-- ==== Sys2Proof/Machine/EngCmds.lean ====
section
/-! DEFINITION. The rows of the engines (chapters 7 to 11): the ops of accepted flits, each from one wait to the next (`runOp`), and the events of
submission, scratch, groups, collections and sequences. -/

namespace Sys2Proof.Machine

/-! ## Ops of Table 7.5 (SCR) -/

/-- SCR_ALLOC (R226, Table 7.5): resident scratch is allocated. -/
def execScrAlloc (part slot : Nat) (s : State) : Outcome := runE (runOp 6 1 stepScrAlloc part slot) s

/-- SCR_FREE (R226, Table 7.5): a resident handle is freed once no running flit names it. -/
def execScrFree (part slot : Nat) (s : State) : Outcome := runE (runOp 6 2 stepScrFree part slot) s

/-- SCR_FILL (R226, Table 7.5): pool data is copied into resident scratch. -/
def execScrFill (part slot : Nat) (s : State) : Outcome := runE (runOp 6 3 stepScrFill part slot) s

/-! ## PROXY (R232, R538, Table 7.9) -/

/-- PROXY_AT_ADD (R232, Table 7.9): the flit carries the request of opcode 0x20. -/
def execProxyAtAdd (part slot : Nat) (s : State) : Outcome := runE (runOp 1 0x20 stepProxy part slot) s

/-- PROXY_AT_AND (R232, Table 7.9): the flit carries the request of opcode 0x21. -/
def execProxyAtAnd (part slot : Nat) (s : State) : Outcome := runE (runOp 1 0x21 stepProxy part slot) s

/-- PROXY_AT_OR (R232, Table 7.9): the flit carries the request of opcode 0x22. -/
def execProxyAtOr (part slot : Nat) (s : State) : Outcome := runE (runOp 1 0x22 stepProxy part slot) s

/-- PROXY_AT_XOR (R232, Table 7.9): the flit carries the request of opcode 0x23. -/
def execProxyAtXor (part slot : Nat) (s : State) : Outcome := runE (runOp 1 0x23 stepProxy part slot) s

/-- PROXY_AT_SWAP (R232, Table 7.9): the flit carries the request of opcode 0x24. -/
def execProxyAtSwap (part slot : Nat) (s : State) : Outcome := runE (runOp 1 0x24 stepProxy part slot) s

/-- PROXY_AT_MIN (R232, Table 7.9): the flit carries the request of opcode 0x25. -/
def execProxyAtMin (part slot : Nat) (s : State) : Outcome := runE (runOp 1 0x25 stepProxy part slot) s

/-- PROXY_AT_MAX (R232, Table 7.9): the flit carries the request of opcode 0x26. -/
def execProxyAtMax (part slot : Nat) (s : State) : Outcome := runE (runOp 1 0x26 stepProxy part slot) s

/-- PROXY_AT_UMIN (R232, Table 7.9): the flit carries the request of opcode 0x27. -/
def execProxyAtUmin (part slot : Nat) (s : State) : Outcome := runE (runOp 1 0x27 stepProxy part slot) s

/-- PROXY_AT_UMAX (R232, Table 7.9): the flit carries the request of opcode 0x28. -/
def execProxyAtUmax (part slot : Nat) (s : State) : Outcome := runE (runOp 1 0x28 stepProxy part slot) s

/-- PROXY_CAS64 (R232, Table 7.9): the flit carries the request of opcode 0x2c. -/
def execProxyCas64 (part slot : Nat) (s : State) : Outcome := runE (runOp 1 0x2c stepProxy part slot) s

/-- PROXY_CAS128 (R232, Table 7.9): the flit carries the request of opcode 0x2d. -/
def execProxyCas128 (part slot : Nat) (s : State) : Outcome := runE (runOp 1 0x2d stepProxy part slot) s

/-- PROXY_STORE_GUARDED (R232, Table 7.9): the flit carries the request of opcode 0x12. -/
def execProxyStoreGuarded (part slot : Nat) (s : State) : Outcome := runE (runOp 1 0x12 stepProxy part slot) s

/-- PROXY_FLUSH_RANGE (R232, Table 7.9): the flit carries the request of opcode 0x30. -/
def execProxyFlushRange (part slot : Nat) (s : State) : Outcome := runE (runOp 1 0x30 stepProxy part slot) s

/-- PROXY_FENCE (R232, Table 7.9): the flit carries the request of opcode 0x31. -/
def execProxyFence (part slot : Nat) (s : State) : Outcome := runE (runOp 1 0x31 stepProxy part slot) s

/-- PROXY_PUBLISH (R232, Table 7.9): the flit carries the request of opcode 0x32. -/
def execProxyPublish (part slot : Nat) (s : State) : Outcome := runE (runOp 1 0x32 stepProxy part slot) s

/-! ## RDU ops (Table 8.8) -/

/-- GROUP_ARM (R258): a template is armed. -/
def execGroupArm (part slot : Nat) (s : State) : Outcome := runE (runOp 2 1 stepGroupArm part slot) s

/-- GROUP_DISARM (R266): the group drains. -/
def execGroupDisarm (part slot : Nat) (s : State) : Outcome := runE (runOp 2 2 stepGroupDisarm part slot) s

/-- REDUCE_MEM (R270): buffers in memory are combined chunk by chunk. -/
def execReduceMem (part slot : Nat) (s : State) : Outcome := runE (runOp 2 3 stepReduceMem part slot) s

/-! ## GTU ops (Table 9.1) -/

/-- GATHER (R284): rows are gathered. -/
def execGather (part slot : Nat) (s : State) : Outcome := runE (runOp 3 1 stepGtu part slot) s

/-- SCATTER (R285): rows are scattered. -/
def execScatter (part slot : Nat) (s : State) : Outcome := runE (runOp 3 2 stepGtu part slot) s

/-- SCATTER_ADD (R286): rows are accumulated exactly and written back. -/
def execScatterAdd (part slot : Nat) (s : State) : Outcome := runE (runOp 3 3 stepGtu part slot) s

/-! ## FLU ops (Table 10.2) -/

/-- COLL_DEFINE (R301): a collection is defined. -/
def execCollDefine (part slot : Nat) (s : State) : Outcome := runE (runOp 4 1 stepCollDefine part slot) s

/-- COLL_DROP (R302): a collection is removed; it has been dropping since acceptance. -/
def execCollDrop (part slot : Nat) (s : State) : Outcome := runE (runOp 4 2 stepCollDrop part slot) s

/-- APPEND (R309): inserts and deletes join the side list. -/
def execAppend (part slot : Nat) (s : State) : Outcome := runE (runOp 4 3 stepAppend part slot) s

/-- SCAN (R306): a query batch is searched. -/
def execScan (part slot : Nat) (s : State) : Outcome := runE (runOp 4 4 stepScan part slot) s

/-- COMPACT (R314): the side list is folded into a new main array. -/
def execCompact (part slot : Nat) (s : State) : Outcome := runE (runOp 4 5 stepCompact part slot) s

/-- COLL_REBASE (R317): the main array is re-pointed. -/
def execCollRebase (part slot : Nat) (s : State) : Outcome := runE (runOp 4 6 stepCollRebase part slot) s

/-- COLL_ACK (R321): lost_side is cleared. -/
def execCollAck (part slot : Nat) (s : State) : Outcome := runE (runOp 4 7 stepCollAck part slot) s

/-! ## CTU ops (Table 11.1) -/

/-- SEQ_OPEN (R333): a sequence is opened. -/
def execSeqOpen (part slot : Nat) (s : State) : Outcome := runE (runOp 5 1 stepSeqOpen part slot) s

/-- SEQ_CLOSE (R335): a sequence is asked to close. -/
def execSeqClose (part slot : Nat) (s : State) : Outcome := runE (runOp 5 2 stepSeqClose part slot) s

/-- PAGE_MAP (R334): part of the page table is replaced. -/
def execPageMap (part slot : Nat) (s : State) : Outcome := runE (runOp 5 3 stepPageMap part slot) s

/-- KV_APPEND (R337): key and value rows are appended. -/
def execKvAppend (part slot : Nat) (s : State) : Outcome := runE (runOp 5 4 stepKvAppend part slot) s

/-- ATTEND (R344): partial records are computed. -/
def execAttend (part slot : Nat) (s : State) : Outcome := runE (runOp 5 5 stepAttend part slot) s

/-! ## Flits and their accesses -/

/-- FLIT_START (R215, R232): the fence wait of a flit ends. -/
def execFlitStart (part slot : Nat) (s : State) : Outcome := runE (startFlit part slot) s

/-- FLIT_TIME_LIMIT (R230). -/
def execFlitTimeLimit (part slot : Nat) (s : State) : Outcome := runE (flitExpire part slot) s

/-- ENGINE_ACCESS_RETURN (R222): a tray answers an engine access. -/
def execEngineAccessReturn (aid : Nat) (st : Status) (data : Bytes) (s : State) : Outcome := runE (trayBack true aid st data) s

/-- ENG_CELL_RESERVE (R137): a context that waits for ENG cells takes them, and its access, result or unit goes. -/
def execEngCellReserve (part slot : Nat) (s : State) : Outcome := runE (cellReserve part slot) s

/-- ENGINE_COMPLETION (R227): every result write is in; the record is written and the status line updated. -/
def execEngineCompletion (part slot : Nat) (s : State) : Outcome := runE (completeFlit part slot) s

/-- SCRATCH_ZEROED (R226): one freed granule is zero, and counts as free. -/
def execScratchZeroed (s : State) : Outcome :=
  runE (fun s =>
    if s.eng.zeroing = 0 ∨ s.eng.aclkGated then s
    else { s with eng := { s.eng with zeroing := s.eng.zeroing - 1, scrFree := s.eng.scrFree + 1 } }) s

/-- GROUP_RELEASE (R266). -/
def execGroupRelease (group : Nat) (s : State) : Outcome := runE (groupRelease group) s

/-- CHUNK_TIMEOUT (R264). -/
def execChunkTimeout (group seq : Nat) (s : State) : Outcome := runE (chunkTimeout group seq) s

/-- SCATTER_ADD_PIECE (R287). -/
def execScatterAddPiece (part slot : Nat) (s : State) : Outcome := runE (runOp 3 3 stepPiece part slot) s

/-- COLL_DROP_DONE (R302). -/
def execCollDropDone (coll : Nat) (s : State) : Outcome := runE (collDropDone coll) s

/-- COMPACT_FLIP (R315). -/
def execCompactFlip (coll : Nat) (s : State) : Outcome := runE (compactFlip coll) s

/-- COMPACT_RECORD (R316). -/
def execCompactRecord (coll : Nat) (s : State) : Outcome := runE (compactRecord coll) s

/-- SEQ_CLOSE_COMPLETE (R335). -/
def execSeqCloseComplete (part slot : Nat) (s : State) : Outcome := runE (seqCloseDone part slot) s

end Sys2Proof.Machine
end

**What to do:** For this exercise, work out how many lines in the material include "Machine", and give only the number.

**Solution:** 3